3.2 Diskussion zu Koch Univ.-Prof. Dr. Katja Langenbucher fragte nach der Einschätzung von Koch zum Urteil des LG Berlin und ob dieses eine Wiederbelebung der Prospekthaftung für ICOs darstelle. Koch wies darauf hin, dass aufgrund der Besonderheit des Falls – die Kryptowerte seien nicht im Inland angeboten worden – beide Formen der spezialgesetzlichen Prospekthaftung scheiterten. Für ICOs würde sich das Problem in Zukunft nicht mehr stellen, weil diese in Zukunft normativ geregelt seien. Mit einer Wiederbelebung rechnete Koch nicht. [Beitrag Gsell, S. 47 ff.]

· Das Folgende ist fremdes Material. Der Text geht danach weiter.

theorem asRotate_inv {d : Nat} {cls : Nat} (i_assays : Skips.assays φ) (hU : At φ c₀ s) : At φ c₀ (asRotate s d cls) := by
  unfold asRotate
  try dsimp only
  repeat' first
    | with_reducible assumption
    | intro _
    | with_reducible apply ite_inv
    | with_reducible apply asQueue_inv
    | with_reducible apply setAssay_inv
    | split

theorem asModeChange_inv {d : Nat} (i_assays : Skips.assays φ) (hU : At φ c₀ s) : At φ c₀ (asModeChange s d) := by
  unfold asModeChange
  try dsimp only
  repeat' first
    | with_reducible assumption
    | intro _
    | with_reducible apply ite_inv
    | with_reducible apply each_inv
    | with_reducible apply setAsChan_inv
    | split

theorem asApply_inv {d : Nat} {c : Nat} (i_assays : Skips.assays φ) (hU : At φ c₀ s) : At φ c₀ (asApply s d c) := by
  unfold asApply
  try dsimp only
  repeat' first
    | with_reducible assumption
    | intro _
    | with_reducible apply ite_inv
    | with_reducible apply setAsChan_inv
    | split

theorem asCodes_inv {d : Nat} {c : Nat} (i_assays : Skips.assays φ) (hU : At φ c₀ s) : At φ c₀ (asCodes s d c) := by
  unfold asCodes
  try dsimp only
  repeat' first
    | with_reducible assumption
    | intro _
    | with_reducible apply ite_inv
    | with_reducible apply setAsChan_inv
    | with_reducible apply asApply_inv
    | split

theorem asTempUpdate_inv {d : Nat} (i_assays : Skips.assays φ) (hU : At φ c₀ s) : At φ c₀ (asTempUpdate s d) := by
  unfold asTempUpdate
  try dsimp only
  repeat' first
    | with_reducible assumption
    | intro _
    | with_reducible apply ite_inv
    | with_reducible apply each_inv
    | with_reducible apply asCodes_inv
    | with_reducible apply asTempTrigger_inv
    | split

theorem asEnd_inv {d : Nat} {c : Nat} {res : Nat} (i_regs : Skips.regs φ) (i_assays : Skips.assays φ) (i_pcie : Skips.pcie φ) (i_out : Skips.out φ) (hU : At φ c₀ s) : At φ c₀ (asEnd s d c res) := by
  unfold asEnd
  try dsimp only
  repeat' first
    | with_reducible assumption
    | intro _
    | with_reducible apply ite_inv
    | with_reducible apply setAsActive_inv
    | with_reducible apply setAsChan_inv
    | with_reducible apply asRotate_inv
    | with_reducible apply raise_inv
    | split

theorem asForget_inv {d : Nat} {c : Nat} (i_assays : Skips.assays φ) (hU : At φ c₀ s) : At φ c₀ (asForget s d c) := by
  unfold asForget
  try dsimp only
  repeat' first
    | with_reducible assumption
    | intro _
    | with_reducible apply ite_inv
    | with_reducible apply setAsActive_inv
    | with_reducible apply setAsChan_inv
    | split

theorem spareBack_inv {d : Nat} {c : Nat} (i_assays : Skips.assays φ) (hU : At φ c₀ s) : At φ c₀ (spareBack s d c) := by
  unfold spareBack
  try dsimp only
  repeat' first
    | with_reducible assumption
    | intro _
    | with_reducible apply ite_inv
    | with_reducible apply setAssay_inv
    | split

theorem waitSpare_inv {d : Nat} {cls : Nat} (i_clock : Skips.clock φ) (i_regs : Skips.regs φ) (i_dies : Skips.dies φ) (i_pcie : Skips.pcie φ) (i_out : Skips.out φ) (hU : At φ c₀ s) : At φ c₀ (waitSpare s d cls) := by
  unfold waitSpare
  try dsimp only
  repeat' first
    | with_reducible assumption
    | intro _
    | with_reducible apply ite_inv
    | with_reducible apply waitTick_inv
    | split

theorem asTake_inv {d : Nat} {c : Nat} (i_assays : Skips.assays φ) (hU : At φ c₀ s) : At φ c₀ (asTake s d c) := by
  unfold asTake
  try dsimp only
  repeat' first
    | with_reducible assumption
    | intro _
    | with_reducible apply ite_inv
    | with_reducible apply setAsChan_inv
    | split

theorem asHandBack_inv {d : Nat} {c : Nat} (i_regs : Skips.regs φ) (i_assays : Skips.assays φ) (i_pcie : Skips.pcie φ) (i_out : Skips.out φ) (hU : At φ c₀ s) : At φ c₀ (asHandBack s d c) := by
  unfold asHandBack
  try dsimp only
  repeat' first
    | with_reducible assumption
    | intro _
    | with_reducible apply ite_inv
    | with_reducible apply asEnd_inv
    | with_reducible apply spareBack_inv
    | with_reducible apply asForget_inv
    | with_reducible apply asApply_inv
    | split

theorem asBoundary_inv {d : Nat} {p : Nat} (i_regs : Skips.regs φ) (i_assays : Skips.assays φ) (i_pcie : Skips.pcie φ) (i_out : Skips.out φ) (hU : At φ c₀ s) : At φ c₀ (asBoundary s d p) := by
  unfold asBoundary
  try dsimp only
  repeat' first
    | with_reducible assumption
    | intro _
    | with_reducible apply ite_inv
    | with_reducible apply each_inv
    | with_reducible apply asApply_inv
    | with_reducible apply asHandBack_inv
    | with_reducible apply asTake_inv
    | split
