-- ==== Sys2Proof/Laws/SecCoreReg.lean ====
section
/-!
SUPPORT. The register pages that each operation of `Machine/SecCore.lean` may write: every other page reads as before.
-/

set_option Elab.async false
set_option linter.unusedTactic false
set_option linter.unreachableTactic false
namespace Sys2Proof.Laws

open Sys2Proof.Machine

variable {q₀ : Pg} {s₀ s : State}

theorem noFwFollow_keeps (hU : Keeps q₀ s₀ s) : Keeps q₀ s₀ (noFwFollow s) := by
  unfold noFwFollow
  try dsimp only
  repeat' first
    | with_reducible assumption
    | intro _
    | with_reducible apply ite_keeps
    | split
    | with_reducible apply Keeps.lit

theorem allowedFollow_keeps (k_mode : ∀ d, pgMode d ≠ q₀) (hU : Keeps q₀ s₀ s) : Keeps q₀ s₀ (allowedFollow s) := by
  unfold allowedFollow
  try dsimp only
  repeat' first
    | with_reducible assumption
    | with_reducible exact k_mode _
    | intro _
    | with_reducible apply ite_keeps
    | with_reducible apply noFwFollow_keeps
    | with_reducible apply raise_keeps
    | with_reducible apply wr_keeps
    | split
    | with_reducible apply Keeps.lit

theorem injFollow_keeps {d : Nat} (k_inject : ∀ d, pgInject d ≠ q₀) (k_ijl : ∀ d, pgIjl d ≠ q₀) (hU : Keeps q₀ s₀ s) : Keeps q₀ s₀ (injFollow s d) := by
  unfold injFollow
  try dsimp only
  repeat' first
    | with_reducible assumption
    | with_reducible exact k_inject _
    | with_reducible exact k_ijl _
    | intro _
    | with_reducible apply ite_keeps
    | with_reducible apply raise_keeps
    | with_reducible apply wb_keeps
    | with_reducible apply setDyn_keeps
    | split
    | with_reducible apply Keeps.lit

theorem dbgClose_keeps {d : Nat} (k_die : ∀ d, pgDie d ≠ q₀) (k_mode : ∀ d, pgMode d ≠ q₀) (k_debug : ∀ d, pgDebug d ≠ q₀) (hU : Keeps q₀ s₀ s) : Keeps q₀ s₀ (dbgClose s d) := by
  unfold dbgClose
  try dsimp only
  repeat' first
    | with_reducible assumption
    | with_reducible exact k_die _
    | with_reducible exact k_mode _
    | with_reducible exact k_debug _
    | intro _
    | with_reducible apply ite_keeps
    | with_reducible apply wb_keeps
    | with_reducible apply setDie_keeps
    | with_reducible apply allowedFollow_keeps
    | with_reducible apply raise_keeps
    | split
    | with_reducible apply Keeps.lit

theorem sessClose_keeps {d : Nat} (k_sess : ∀ d, pgSess d ≠ q₀) (hU : Keeps q₀ s₀ s) : Keeps q₀ s₀ (sessClose s d) := by
  unfold sessClose
  try dsimp only
  repeat' first
    | with_reducible assumption
    | with_reducible exact k_sess _
    | intro _
    | with_reducible apply ite_keeps
    | with_reducible apply raise_keeps
    | with_reducible apply wf_keeps
    | with_reducible apply setDie_keeps
    | split
    | with_reducible apply Keeps.lit

theorem injPick_keeps {d : Nat} {cls : Nat} {dir : Nat} {t : Nat} (k_inject : ∀ d, pgInject d ≠ q₀) (hU : Keeps q₀ s₀ s) : Keeps q₀ s₀ (injPick s d cls dir t).2 := by
  unfold injPick
  try dsimp only
  repeat' first
    | with_reducible assumption
    | with_reducible exact k_inject _
    | intro _
    | with_reducible apply ite_keeps
    | with_reducible apply setDie_keeps
    | with_reducible apply wr_keeps
    | with_reducible apply raise_keeps
    | with_reducible apply count_keeps
    | with_reducible apply whenDo_keeps
    | split
    | with_reducible apply Keeps.lit

end Sys2Proof.Laws
end

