-- ==== Sys2Proof/Laws/MemoryReg.lean ====
section
/-!
SUPPORT. The register pages that each operation of `Machine/Memory.lean` may write: every other page reads as before.
-/

set_option Elab.async false
set_option linter.unusedTactic false
set_option linter.unreachableTactic false
namespace Sys2Proof.Laws

open Sys2Proof.Machine

variable {q₀ : Pg} {s₀ s : State}

theorem logRecord_keeps {d : Nat} {cd : Nat} {x : Rec} (k_fence : ∀ d, pgFence d ≠ q₀) (k_chuteGlobal : ∀ d, pgChuteGlobal d ≠ q₀) (k_chute : ∀ d i, pgChute d i ≠ q₀) (hU : Keeps q₀ s₀ s) : Keeps q₀ s₀ (logRecord s d cd x) := by
  unfold logRecord
  try dsimp only
  repeat' first
    | with_reducible assumption
    | with_reducible exact k_fence _
    | with_reducible exact k_chuteGlobal _
    | with_reducible exact k_chute _ _
    | intro _
    | with_reducible apply ite_keeps
    | with_reducible apply count_keeps
    | with_reducible apply setDie_keeps
    | with_reducible apply chuteRecord_keeps
    | split
    | with_reducible apply Keeps.lit

theorem wrWord_keeps {a : Nat} {w : Word} (hU : Keeps q₀ s₀ s) : Keeps q₀ s₀ (wrWord s a w) := by
  unfold wrWord
  try dsimp only
  repeat' first
    | with_reducible assumption
    | intro _
    | with_reducible apply ite_keeps
    | split
    | with_reducible apply Keeps.lit

theorem poisonWord_keeps {a : Nat} (hU : Keeps q₀ s₀ s) : Keeps q₀ s₀ (poisonWord s a) := by
  unfold poisonWord
  try dsimp only
  repeat' first
    | with_reducible assumption
    | intro _
    | with_reducible apply ite_keeps
    | split
    | with_reducible apply Keeps.lit

theorem reportBad_keeps {d : Nat} {dps : Bool} {w : Nat} {src : Nat} {eff : Option Link} {reason : Nat} (k_fence : ∀ d, pgFence d ≠ q₀) (k_memctl : ∀ d, pgMemctl d ≠ q₀) (k_chuteGlobal : ∀ d, pgChuteGlobal d ≠ q₀) (k_chute : ∀ d i, pgChute d i ≠ q₀) (hU : Keeps q₀ s₀ s) : Keeps q₀ s₀ (reportBad s d dps w src eff reason) := by
  unfold reportBad
  try dsimp only
  repeat' first
    | with_reducible assumption
    | with_reducible exact k_fence _
    | with_reducible exact k_memctl _
    | with_reducible exact k_chuteGlobal _
    | with_reducible exact k_chute _ _
    | intro _
    | with_reducible apply ite_keeps
    | with_reducible apply wr48_keeps
    | with_reducible apply wr_keeps
    | with_reducible apply raise_keeps
    | with_reducible apply count_keeps
    | with_reducible apply logRecord_keeps
    | with_reducible apply whenDo_keeps
    | with_reducible apply setMemSt_keeps
    | split
    | with_reducible apply Keeps.lit

theorem readWord_keeps {d : Nat} {dps : Bool} {w : Nat} {src : Nat} {eff : Option Link} {reason : Nat} (k_fence : ∀ d, pgFence d ≠ q₀) (k_memctl : ∀ d, pgMemctl d ≠ q₀) (k_chuteGlobal : ∀ d, pgChuteGlobal d ≠ q₀) (k_chute : ∀ d i, pgChute d i ≠ q₀) (hU : Keeps q₀ s₀ s) : Keeps q₀ s₀ (readWord s d dps w src eff reason).2.2 := by
  unfold readWord
  try dsimp only
  repeat' first
    | with_reducible assumption
    | with_reducible exact k_fence _
    | with_reducible exact k_memctl _
    | with_reducible exact k_chuteGlobal _
    | with_reducible exact k_chute _ _
    | intro _
    | with_reducible apply ite_keeps
    | with_reducible apply raise_keeps
    | with_reducible apply count_keeps
    | with_reducible apply reportBad_keeps
    | split
    | with_reducible apply Keeps.lit

theorem readWords_keeps {x0 : Nat} {x2 : Nat} {x3 : Bool} {x4 : Nat} {x5 : Nat} {x6 : Option Link} {x7 : Nat} (k_fence : ∀ d, pgFence d ≠ q₀) (k_memctl : ∀ d, pgMemctl d ≠ q₀) (k_chuteGlobal : ∀ d, pgChuteGlobal d ≠ q₀) (k_chute : ∀ d i, pgChute d i ≠ q₀) (hU : Keeps q₀ s₀ s) : Keeps q₀ s₀ (readWords x0 s x2 x3 x4 x5 x6 x7).2.2 := by
  induction x0 generalizing s x2 x3 x4 x5 x6 x7 with
  | zero => exact hU
  | succ n ih =>
    unfold readWords
    try dsimp only
    repeat' first
      | with_reducible assumption
      | with_reducible apply ih
      | with_reducible exact k_fence _
      | with_reducible exact k_memctl _
      | with_reducible exact k_chuteGlobal _
      | with_reducible exact k_chute _ _
      | intro _
      | with_reducible apply ite_keeps
      | with_reducible apply readWord_keeps
      | (with_reducible refine trip_keeps (by assumption) ?_)
      | split
      | with_reducible apply Keeps.lit

theorem spillRead_keeps {d : Nat} {c : Nat} {i : Nat} (k_fence : ∀ d, pgFence d ≠ q₀) (k_memctl : ∀ d, pgMemctl d ≠ q₀) (k_chuteGlobal : ∀ d, pgChuteGlobal d ≠ q₀) (k_chute : ∀ d i, pgChute d i ≠ q₀) (hU : Keeps q₀ s₀ s) : Keeps q₀ s₀ (spillRead s d c i) := by
  unfold spillRead
  try dsimp only
  repeat' first
    | with_reducible assumption
    | with_reducible exact k_fence _
    | with_reducible exact k_memctl _
    | with_reducible exact k_chuteGlobal _
    | with_reducible exact k_chute _ _
    | intro _
    | with_reducible apply ite_keeps
    | with_reducible apply setChute_keeps
    | with_reducible apply raise_keeps
    | with_reducible apply chuteCount_keeps
    | with_reducible apply count_keeps
    | with_reducible apply spotted_keeps
    | with_reducible apply reportBad_keeps
    | with_reducible apply nextFree_keeps
    | split
    | with_reducible apply Keeps.lit

theorem chuteTake_keeps {d : Nat} {c : Nat} (k_fence : ∀ d, pgFence d ≠ q₀) (k_memctl : ∀ d, pgMemctl d ≠ q₀) (k_chuteGlobal : ∀ d, pgChuteGlobal d ≠ q₀) (k_chute : ∀ d i, pgChute d i ≠ q₀) (hU : Keeps q₀ s₀ s) : Keeps q₀ s₀ (chuteTake s d c).2 := by
  unfold chuteTake
  try dsimp only
  repeat' first
    | with_reducible assumption
    | with_reducible exact k_fence _
    | with_reducible exact k_memctl _
    | with_reducible exact k_chuteGlobal _
    | with_reducible exact k_chute _ _
    | intro _
    | with_reducible apply ite_keeps
    | with_reducible apply headTake_keeps
    | with_reducible apply each_keeps
    | with_reducible apply spillRead_keeps
    | (with_reducible refine pair_keeps (by assumption) ?_)
    | split
    | with_reducible apply Keeps.lit

theorem chuteSkip_keeps {d : Nat} {c : Nat} {n : Nat} (k_fence : ∀ d, pgFence d ≠ q₀) (k_memctl : ∀ d, pgMemctl d ≠ q₀) (k_chuteGlobal : ∀ d, pgChuteGlobal d ≠ q₀) (k_chute : ∀ d i, pgChute d i ≠ q₀) (hU : Keeps q₀ s₀ s) : Keeps q₀ s₀ (chuteSkip s d c n) := by
  unfold chuteSkip
  try dsimp only
  repeat' first
    | with_reducible assumption
    | with_reducible exact k_fence _
    | with_reducible exact k_memctl _
    | with_reducible exact k_chuteGlobal _
    | with_reducible exact k_chute _ _
    | intro _
    | with_reducible apply ite_keeps
    | with_reducible apply each_keeps
    | with_reducible apply chuteTake_keeps
    | (with_reducible refine pair_keeps (by assumption) ?_)
    | split
    | with_reducible apply Keeps.lit

theorem retWrite_keeps {d : Nat} {w : Nat} {v : Word} (k_retain : ∀ d, pgRetain d ≠ q₀) (hU : Keeps q₀ s₀ s) : Keeps q₀ s₀ (retWrite s d w v) := by
  unfold retWrite
  try dsimp only
  repeat' first
    | with_reducible assumption
    | with_reducible exact k_retain _
    | intro _
    | with_reducible apply ite_keeps
    | with_reducible apply wr48_keeps
    | split
    | with_reducible apply Keeps.lit

theorem retWrites_keeps {d : Nat} {w : Nat} {vs : List Word} (k_retain : ∀ d, pgRetain d ≠ q₀) (hU : Keeps q₀ s₀ s) : Keeps q₀ s₀ (retWrites s d w vs) := by
  unfold retWrites
  try dsimp only
  repeat' first
    | with_reducible assumption
    | with_reducible exact k_retain _
    | intro _
    | with_reducible apply ite_keeps
    | with_reducible apply each_keeps
    | with_reducible apply retWrite_keeps
    | split
    | with_reducible apply Keeps.lit

end Sys2Proof.Laws
end

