-- ==== Sys2Proof/Laws/SecCoreUpd.lean ====
section
/-!
SUPPORT. What each operation of `Machine/SecCore.lean` keeps, and the groups of state it may change (`Upd`).
-/

set_option Elab.async false
set_option linter.unusedTactic false
set_option linter.unreachableTactic false
namespace Sys2Proof.Laws

open Sys2Proof.Machine

variable {gr : Grp} {s₀ s : State}

theorem noFwFollow_upd (hU : Upd gr s₀ s) : Upd gr s₀ (noFwFollow s) := by
  unfold noFwFollow
  try dsimp only
  repeat' first
    | intro _
    | with_reducible assumption
    | with_reducible apply ite_upd
    | split
    | with_reducible apply Upd.lit

theorem allowedFollow_upd (hU : Upd gr s₀ s) : Upd gr s₀ (allowedFollow s) := by
  unfold allowedFollow
  try dsimp only
  repeat' first
    | intro _
    | with_reducible assumption
    | with_reducible apply ite_upd
    | with_reducible apply noFwFollow_upd
    | with_reducible apply raise_upd
    | with_reducible apply wr_upd
    | split

theorem injFollow_upd {d : Nat} (hU : Upd gr s₀ s) : Upd gr s₀ (injFollow s d) := by
  unfold injFollow
  try dsimp only
  repeat' first
    | intro _
    | with_reducible assumption
    | with_reducible apply ite_upd
    | with_reducible apply raise_upd
    | with_reducible apply wb_upd
    | with_reducible apply setDyn_upd
    | split

theorem dbgClose_upd {d : Nat} (hU : Upd gr s₀ s) : Upd gr s₀ (dbgClose s d) := by
  unfold dbgClose
  try dsimp only
  repeat' first
    | intro _
    | with_reducible assumption
    | with_reducible apply ite_upd
    | with_reducible apply wb_upd
    | with_reducible apply setDie_upd
    | with_reducible apply allowedFollow_upd
    | with_reducible apply raise_upd
    | exact ⟨rfl, fun h => h, fun h => h⟩
    | exact ⟨rfl, by simp, by simp⟩
    | split
    | with_reducible apply Upd.lit

theorem sessClose_upd {d : Nat} (hU : Upd gr s₀ s) : Upd gr s₀ (sessClose s d) := by
  unfold sessClose
  try dsimp only
  repeat' first
    | intro _
    | with_reducible assumption
    | with_reducible apply ite_upd
    | with_reducible apply raise_upd
    | with_reducible apply wf_upd
    | with_reducible apply setDie_upd
    | exact ⟨rfl, fun h => h, fun h => h⟩
    | exact ⟨rfl, by simp, by simp⟩
    | split
    | with_reducible apply Upd.lit

theorem injPick_upd {d : Nat} {cls : Nat} {dir : Nat} {t : Nat} (hU : Upd gr s₀ s) : Upd gr s₀ (injPick s d cls dir t).2 := by
  unfold injPick
  try dsimp only
  repeat' first
    | intro _
    | with_reducible assumption
    | with_reducible apply ite_upd
    | with_reducible apply setDie_upd
    | with_reducible apply wr_upd
    | with_reducible apply raise_upd
    | with_reducible apply count_upd
    | with_reducible apply whenDo_upd
    | exact ⟨rfl, fun h => h, fun h => h⟩
    | exact ⟨rfl, by simp, by simp⟩
    | split
    | with_reducible apply Upd.lit

end Sys2Proof.Laws
end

3.3 Europäische Verbandsklagen zum Schutz kollektiver Verbraucherinteressen – Königs- oder Holzweg? Univ.-Prof. Dr. Beate Gsell, Professorin für Bürgerliches Recht, Zivilverfahrensrecht, Europäisches Privat- und Verfahrensrecht an der Ludwig-MaximiliansUniversität München sowie Richterin am Oberlandesgericht München, trug zum Thema „Europäische Verbandsklagen zum Schutz kollektiver Verbraucherinteressen – Königs- oder Holzweg?“ vor. Zu Beginn stellte Gsell fest, dass Deutschland zur Minderheit derjenigen EU-Mitglieder gehört, die kein Instrument des kollektiven Rechtsschutzes zur gebündelten Geltendmachung von Schadensersatzansprüchen kennt. Anschließend beschrieb sie die Fallgruppen und Ziele kollektiven Rechtsschutzes. Ausführlich ging sie danach auf die Eckpunkte der neuen Verbandsklage auf Basis der Verbandsklage-RL ein. Zum Abschluss folgten Anregungen zur Umsetzung der Richtlinie in nationales Recht.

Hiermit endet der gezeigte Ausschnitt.